What you have to do: Copy exactly the lines of the data below that run from the line holding "t2 := 0, rm" through the line holding "stage := .held, edges := c.edgesOf", both ends included.

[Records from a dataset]
|---|

/-- The same of the image header and the tests on both (17 R424 orders 2 to 6). -/
def headerFailure (l : Launch) : Option Nat :=
  let bad (c : Bool) (n : Nat) : Option Nat := if c then some n else none
  let w (i : Nat) : Nat := l.header.getD i 0
  [ bad (w 0 / 2 ^ 18 != 0) 66,
    bad (w 1 % 2 ^ 63 / 2 ^ 18 != 0) 74,
    bad (decide (l.wsz < 64) || decide (2040 < l.wsz) || l.wsz % 8 != 0) 80,
    bad (l.xb % 64 != 0) 88,
    bad (w 4 != 0) 96,
    bad (w 5 != 0) 104,
    bad (w 6 != 0) 112,
    bad (w 7 != 0) 120,
    bad (l.entry % 4 != 0 || decide (l.xb ≤ l.entry)) 64,
    bad (l.hv && (l.handler % 4 != 0 || decide (l.xb ≤ l.handler))) 72,
    bad (decide (l.nlen * 64 < l.xb)) 88,
    bad (decide (l.twp < l.nlen * 64 + 64 * max (l.wsz / 8) 41)) 8 ].findSome? id

/-- The working cores of a cluster of the package by slot. -/
def State.clusterCores (s : State) (k : Nat) : List Nat :=
  ((List.range 8).map (fun j => clusterSite k j)).filter s.works

/-- The clusters of a region, in ascending number (00 R4). -/
def regionClusters (r : Nat) : List Nat := (List.range 512).filter (fun k => siteRegion (clusterSite k 0) == r)

/-- The regions of a class of a device (17 R414). -/
def State.classMask (s : State) (v c : Nat) : Nat :=
  if c = 0 then (s.vdev v).slots.foldl (fun m p => m ||| p.2.mask) 0 else s.descWord v (16 + (c - 1))
def State.classRegions (s : State) (v c : Nat) : List Nat := (List.range 64).filter (fun r => (s.classMask v c).testBit r)

/-- Some region of the class has enough clusters with enough working cores (17 R424 order 7). -/
def State.classServes (s : State) (l : Launch) : Bool :=
  (s.classRegions l.vd l.cls).any (fun r =>
    decide (l.clustersOf ≤ ((regionClusters r).filter (fun k => decide (l.coresOf ≤ (s.clusterCores k).length))).length))

/-- The parts of a linked gang that wait or are ready, in taking order (17 R430). -/
def State.linked (s : State) (v num : Nat) : List (Nat × Launch) :=
  (s.taken v).filter (fun p => p.2.part == num && decide (p.2.state ≤ 2))

/-- A taken launch joins the linked gang of its link whose parts are being taken, or begins one (17 R430): the launches of one link form
gangs of PARTS in taking order, a part that is refused or skipped by itself among them. -/
def State.joinLink (s : State) (id : Nat) (l : Launch) : State :=
  let v := s.vdev l.vd
  if l.link = 0 then s
  else
    match tabGet? v.links l.link with
    | some f =>
      let links := if f.rest ≤ 1 then tabDel v.links l.link else tabSet v.links l.link { f with rest := f.rest - 1 }
      (s.putVdev l.vd { v with links := links }).onLaunch id (fun x => { x with part := f.num })
    | none =>
      if l.parts < 2 ∨ 8 < l.parts then s
      else
        (s.putVdev l.vd { v with
            links := tabSet v.links l.link ⟨v.formed + 1, l.field 40 4, l.parts - 1, false⟩, formed := v.formed + 1 }).onLaunch id
          (fun x => { x with part := v.formed + 1 })

/-- The linked gang that a launch joins as one of its later parts. -/
def State.joined (s : State) (l : Launch) : Option Forming := if l.link = 0 then none else tabGet? (s.vdev l.vd).links l.link

/-- A launch in the pending list (17 R427): by priority, then by its turn. -/
def State.pend (s : State) (id : Nat) (l : Launch) : State :=
  let v := s.vdev l.vd
  let prio (i : Nat) : Nat := ((tabGet? s.launches i).map (fun x => x.prio)).getD 0
  s.putVdev l.vd
    { v with pending := v.pending.filter (fun i => decide (l.prio ≤ prio i)) ++ [id]
                          ++ v.pending.filter (fun i => decide (prio i < l.prio)) }
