/-- The frame, continuation record and thread record of a placed core written to its site slot (17 R431); the handle. -/
def State.writeSlot (s : State) (l : Launch) (site : Nat) : Except Exc (State × Nat) :=
  let a := s.siteRecord l.vd site
  match s.slotGap l site with
  | some at_ => .error ⟨cNOT_PRESENT, BitVec.ofNat 64 at_⟩
  | none =>
    let w := l.wsz / 8
    let gen := (recGen (s.readOwn (a + 349696) 8) + 1) % 2 ^ 16
    let cont := w * 2 ^ 32 + l.entry + (if 41 ≤ w then 2 ^ 41 else 0) + (if l.sm then 2 ^ 42 else 0)
    let s1 := s.copyOut [] 0 (a + 349824) (max w 41)
    let s2 := s1.writeOwn (a + 349824 + 16) 8 (l.word 2)
    let s3 := s2.writeOwn64s (a + 349760) [cont, a + 349824, 0, 0]
    let rec_ := l.tag * 2 ^ 56 + l.handler / 4 % 2 ^ 16 * 2 ^ 40 + l.owner * 2 ^ 20 + 2 ^ 16 + gen
    let s4 := s3.writeOwn64s (a + 349696) [rec_, cont, a + 349824, 0, 0, 0, 0, 0]
    .ok (s4.tagAdd l.vd l.tag true, gen * 2 ^ 48 + (a + 349696) / 16)

/-- A placed core started (17 R431): its thread dispatched, then s.gang and the superstep bits (09 R217). -/
def State.startPlaced (s : State) (id : Nat) (l : Launch) (site : Nat) (gang : DWord) : Acc Nat :=
  match s.writeSlot l site with
  | .error e => .trap (s.schedLog (siteDie site) e) e
  | .ok (s1, h) =>
    let s2 := s1.onLaunch id (fun x => { x with live := x.live ++ [h] })
    match s2.dispatchThread site l.vd h with
    | .wait s3 => .wait s3
    | .lost s3 e => .trap s3 e
    | .unfit s3 => .trap s3 ⟨cLOCAL_RANGE, 0⟩
    | .dropped s3 => .trap s3 ⟨cTHREAD_RECORD, BitVec.ofNat 64 (handleRec h)⟩
    | .running s3 =>
      let s4 := s3.onCore site (fun c =>
        { c with sp := { c.sp with
            gang := gang
            psw := c.sp.psw ||| (if l.ssm then 0x10 else 0) ||| (if l.rb then 0x40 else 0) } })
      .ok (s4.record site) h

/-- The placed cores of a launch started, with the gang word of each site. -/
def State.startAll (s : State) (id : Nat) (l : Launch) (gang : Nat → DWord) : List Nat → Acc Nat
  | [] => .ok s 0
  | t :: ts =>
    match s.startPlaced id l t (gang t) with
    | .wait s1 => .wait s1
    | .trap s1 e => .ok (s1.failLaunch (fun p => p.1 == id) e.cause e.eval.toNat) 0
    | .ok s1 _ => s1.startAll id l gang ts

/-- The cores that a launch places on in its clusters: the working cores of lowest slot in each (17 R431). -/
def State.placedCores (s : State) (l : Launch) (ks : List Nat) : List Nat := ks.flatMap (fun k => (s.clusterCores k).take l.coresOf)

/-- s.gang of a placed core (09 R217, 17 R431): seam channel, size and rank in a superstep gang. -/
def gangWord (ssm : Bool) (chan size ident rank : Nat) : DWord :=
  BitVec.ofNat 64 (ident % 2 ^ 32 * 2 ^ 12 + (if ssm then chanNumber chan * 2 ^ 56 + size * 2 ^ 44 + rank else 0))

/-- One launch placed in a region on clusters (17 R431). -/
def State.placeOne (s : State) (id r : Nat) (ks : List Nat) (gang : Nat → DWord) (gid : Option Nat) : Acc Nat :=
  match tabGet? s.launches id with
  | none => .ok s 0
  | some l =>
    let cores := s.placedCores l ks
    let s1 := s.onLaunch id (fun x => { x with state := 3, region := r, clusters := ks, cores := cores, gang := gid })
    (s1.putStatus id).andThen fun s2 _ =>
    match s2.readImage l.agent (l.word 0 + 64) 0 [] l.nlen with
    | .wait s3 => .wait s3
    | .trap s3 e => .ok ((s3.schedLog (r / 16) e).failLaunch (fun p => p.1 == id) e.cause e.eval.toNat) 0
    | .ok s3 m =>
      let s4 := (ks.flatMap s.clusterCores).foldl (fun s t => s.onCore t (fun c => c.imaged l m)) s3
      s4.startAll id l gang cores

/-- The launches of a gang placed together (17 R428, R430, R431; 09 R217, R218, R231): ranks ascend with the package logical number
over all parts; the identifier holds the virtual device and the image tag of the first part, which no other incomplete launch has.
Imbalance ring, owner and mode are those of the first part (log 99). -/
def State.placeGang (s : State) (v : Nat) (parts : List (Nat × Nat × List Nat)) : Acc Nat :=
  match parts.head?.bind (fun p => tabGet? s.launches p.1) with
  | none => .ok s 0
  | some l =>
    let cores := (parts.flatMap (fun p => match tabGet? s.launches p.1 with
      | some x => s.placedCores x p.2.2
      | none => []))
    let sorted := (List.range 4096).filter cores.contains
    let chan := (s.freeChan v (if l.link = 0 then dieChans ((parts.headD (0, 0, [])).2.1 / 16) else pkgChans)).getD 0
    let gid := (parts.headD (0, 0, [])).1
    let ident := (Config.gangBits s.free).toNat * 2 ^ 16 + v * 256 + l.tag + 1
    let word (t : Nat) : DWord := gangWord l.ssm chan sorted.length ident (sorted.findIdx (· == t))
    let islands := sorted.map siteIsland
    let s1 : State :=
      if !l.ssm then s
      else
        let g : Gang :=
          { cores := sorted, chan := chan, rb := l.rb, imb := l.word 7, owner := l.owner, vd := v, mode := if l.sm then 1 else 0,
            arrivals := [], release := s.time, superstep := 0, fails := 0, rolled := false, drop := false, withheld := false,
            launches := parts.map (fun p => p.1) }
        { (s.putChan chan { s.chan chan with members := sorted, thr := sorted.length, st := .active }).divide islands
            ((s.commonDivider islands).getD 1) with
          gangs := tabSet s.gangs gid g }
    parts.foldl (fun r p => r.andThen fun t _ => t.placeOne p.1 p.2.1 p.2.2 word (if l.ssm then some gid else none)) (Acc.ok s1 0)

/-- The parts that an entry of the pending list stands for (17 R430). -/
def State.entryParts (s : State) (v id : Nat) : List (Nat × Launch) :=
  match tabGet? s.launches id with
  | none => []
  | some l => if l.link = 0 then [(id, l)] else s.linked v l.part
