-- ==== Sys2Proof/Machine/Dispatch.lean ====
section
/-! DEFINITION. The meaning of every instruction and event: one arm each, in the order of the table of operations and
events. -/

namespace Sys2Proof.Machine

open Sys2Proof
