/-- A copy with clear operands, whose channel has a place (log 101), whose global sides are no access of a compute phase, whose nest block and footprint block read sound and valid, whose signal, tag and resume checks pass, completes at once: the command with its operands, blocks, owner, device, mode, tag and footprint edges stands held at the end of its channel's queue, or in place of a faulted command that it resumes. (R332, R337, R338, R340, R348) -/
def Sys2Proof.Machine.claimCopyIssues : Prop :=
  ∀ (i : Instr) (s u : State) (sub ch tm : Nat) (he rs : Bool) (d a b f : GOp) (blk foot : List Nat) (c1 c2 c3 : Core)
      (tag : Option (Nat × Nat)) (m : Nat),
    let c := s.core s.cur
    let t := s.begun
    let k := c.tickShadows
    let fa := c.rg .C f
    let n := wordsNum blk
    let glob := sub = 0 ∨ sub = 1 ∨ sub = 3
    copyRule i = some (sub, ch, tm, he, rs, d, a, b, f) → c.Clear { uses := [rd .A a, rd .B b, rd .C f, rd .D d] } →
    c.noPlace ch (fa != 0) = false → (glob → c.computePhase = false) → (c.guarded = true → fa ≠ 0) →
    c.blockBusy (c.rg .B b) 64 = false → (fa ≠ 0 → c.blockBusy fa 64 = false) →
    k.readBlock (c.rg .B b).toInt 64 = (c1, .ok blk) →
    (fa = 0 → c2 = c1 ∧ foot = []) → (fa ≠ 0 → c1.readBlock fa.toInt 64 = (c2, .ok foot) ∧ footValid foot = true) →
    nestValid n (c2.sp.psw.getLsbD 4) (sub == 0) = true →
    (nestBar n = true → (s.seamGang (chanKey (siteDie s.cur) (nestBt n))).isSome = false) →
    (c2.guarded = false → c3 = c2) → (c2.guarded = true → c2.addFoot foot (c2.sp.psw.getLsbD 5) = some c3) →
    (2 ≤ sub → nestSelfMeets n (if sub = 3 then ((c.rg .D d).toNat : Int) else (c.rg .D d).toInt)
      (if sub = 3 then ((c.rg .A a).toNat : Int) else (c.rg .A a).toInt) = false) →
    (if nestSig n then (t.putCore s.cur c2).sigCheck s.cur (nestSigVa n) else .ok (t.putCore s.cur c2) 0) = .ok u m →
    u.nestTag s.cur n = .ok tag → (rs = true → (c.eng ch).fault.isSome = true) →
    let cmd : Cmd :=
      { id := c.cmdId, sub := sub, conv := false, dst := c.rg .D d, src := c.rg .A a, word2 := commandWord tm he rs ch, t1 := 0,
        t2 := 0, rm := 0, sat := false, blk := blk, foot := foot, owner := c.owner, vd := c.vdev, mode := c.mode, tvec := c.sp.tvec,
        tag := tag, k := if rs then c.resumeAt ch (nestCounts n) (nestTotal n) else 0, vals := [], begun := false,
        stage := .held, edges := c.edgesOf foot, credit := false, leave := false, moved := 0 }
    exec i s = .next ((u.onCore s.cur (fun x =>
      ({ x with reads := c3.reads, writes := c3.writes } : Core).enqueue ch rs cmd)).ended s.cur 12)

/-- convE, quant, dequant and retile with clear operands and a place in the queue, whose descriptor reads sound and is valid for the command (log 103), and which resumes only a faulted one, complete at once with the command held in the converter's queue, without a footprint or edges (log 84). (R349, R350, R332) -/
def Sys2Proof.Machine.claimConverterIssues : Prop :=
  ∀ (i : Instr) (s : State) (sub : Nat) (t1 t2 : BitVec 4) (rm : BitVec 3) (sat : Bool) (tm : Nat) (he rs : Bool) (d a b : GOp)
      (blk : List Nat) (c1 : Core),
    let c := s.core s.cur
    let n := wordsNum blk
    convRule i = some (sub, t1, t2, rm, sat, tm, he, rs, d, a, b) → c.Clear { rm := rm, uses := [rd .A a, rd .B b, rd .D d] } →
    c.noPlace 2 false = false → c.tickShadows.readBlock (c.rg .B b).toInt 16 = (c1, .ok blk) →
    descValid sub t1.toNat t2.toNat n = true → (rs = true → c.conv.fault.isSome = true) →
    let cmd : Cmd :=
      { id := c.cmdId, sub := sub, conv := true, dst := c.rg .D d, src := c.rg .A a, word2 := commandWord tm he rs 0, t1 := t1.toNat,
        t2 := t2.toNat, rm := (c.rmode rm).toNat, sat := sat, blk := blk, foot := [], owner := c.owner, vd := c.vdev, mode := c.mode,
        tvec := c.sp.tvec, tag := none, k := if rs then c.resumeAt 2 [convCols sub n, convRows sub n] (convTotal n) else 0,
        vals := [], begun := false, stage := .held, edges := [], credit := false, leave := false, moved := 0 }
    exec i s = .next (((s.begun.putCore s.cur c1).onCore s.cur (fun x => x.enqueue 2 rs cmd)).ended s.cur 12)

/-- The event that starts the head command of an engine without a standing fault: with an edge to a command that is not complete, nothing changes; where it wants a credit that its term has not, or another command reached the wait for it before, it queues for it (log 88); otherwise it takes the credit that it wants, and then runs, unless it needs leave that it has not, which it asks for, its gathered flags kept when it had begun before; a governor grants its first request when the draw fits below the limit, or when the draw alone exceeds it and nothing is drawn. (R332, R360, R361, R362) -/
def Sys2Proof.Machine.claimEngineCommandsStart : Prop :=
  (∀ (s : State) (site e : Nat) (h : Cmd) (rest : List Cmd),
    let c := s.core site
    let x := c.eng e
    let term := h.word2 / 16 % 16
    let wants := h.word2.testBit 2 && !h.credit
    let leave := decide (e < 2) && decide (4096 < nestElem (wordsNum h.blk) * nestTotal (wordsNum h.blk)) && !h.leave
    let k1 := c.queueCredit term h.id
    let turn : Prop := k1.creditOf term ≠ 0 ∧ k1.credits.find? (fun p => p.1 == term) = some (term, h.id)
    let c1 := if wants then { k1.takeCredit term with credits := k1.credits.filter (· != (term, h.id)) } else c
    let y : Engine := { x with queue := { h with credit := true, stage := .running, begun := true } :: rest, wptr := h.k,
                               flags := if h.begun then x.flags else 0 }
    s.works site = true → e < 3 → c.run = .running → x.fault = none → x.queue = h :: rest → h.stage = .held →
    (c.edgesMet h.edges = false → exec (.engineCommandStart site e) s = .next s) ∧
    (c.edgesMet h.edges = true → wants = true → ¬ turn → exec (.engineCommandStart site e) s = .next (s.putCore site k1)) ∧
    (c.edgesMet h.edges = true → (wants = true → turn) →
      (leave = true → exec (.engineCommandStart site e) s =
        .next ((s.putCore site (c1.setEng e { x with queue := { h with credit := true } :: rest })).askLeave site e 1)) ∧
      (leave = false →
        (h.conv = true ∨ nestElem (wordsNum h.blk) * nestTotal (wordsNum h.blk) < 65536 →
          exec (.engineCommandStart site e) s = .next (s.putCore site (c1.setEng e y))) ∧
        ∃ u, exec (.engineCommandStart site e) s = .next u ∧ (u.core site).eng e = y))) ∧
  (∀ (s : State) (q : Nat) (r : LeaveReq) (rest : List LeaveReq), q < 16 → (s.gov q).fifo = r :: rest → r.eng < 3 →
    let g := s.gov q
    let draw := g.cls.getD r.cls 0
    (g.est + draw ≤ g.lim ∨ (g.lim < draw ∧ g.est = 0) →
      exec (.leaveGrant q) s =
        .next ((s.putGov q { g with est := g.est + draw, fifo := rest, out := g.out ++ [(r.site, r.eng, draw)] }).onCore r.site
          (fun c => c.setEng r.eng ((c.eng r.eng).onHead (fun x => { x with leave := true }))))) ∧
    (¬ (g.est + draw ≤ g.lim ∨ (g.lim < draw ∧ g.est = 0)) → exec (.leaveGrant q) s = .next s)) ∧
  ∀ (s : State) (die : Nat), die < 4 →
    let renewed (b : Budget) : Budget :=
      { b with used := 0, stall := if b.budget < 10000 ∧ b.budget ≤ b.used then min (b.stall + 1) 65535 else b.stall }
    exec (.activityPeriodStart die) s = .next (s.putDie die { s.die die with budgets := (s.die die).budgets.map renewed })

|---|

Result of the task:
        t2 := 0, rm := 0, sat := false, blk := blk, foot := foot, owner := c.owner, vd := c.vdev, mode := c.mode, tvec := c.sp.tvec,
        tag := tag, k := if rs then c.resumeAt ch (nestCounts n) (nestTotal n) else 0, vals := [], begun := false,
        stage := .held, edges := c.edgesOf foot, credit := false, leave := false, moved := 0 }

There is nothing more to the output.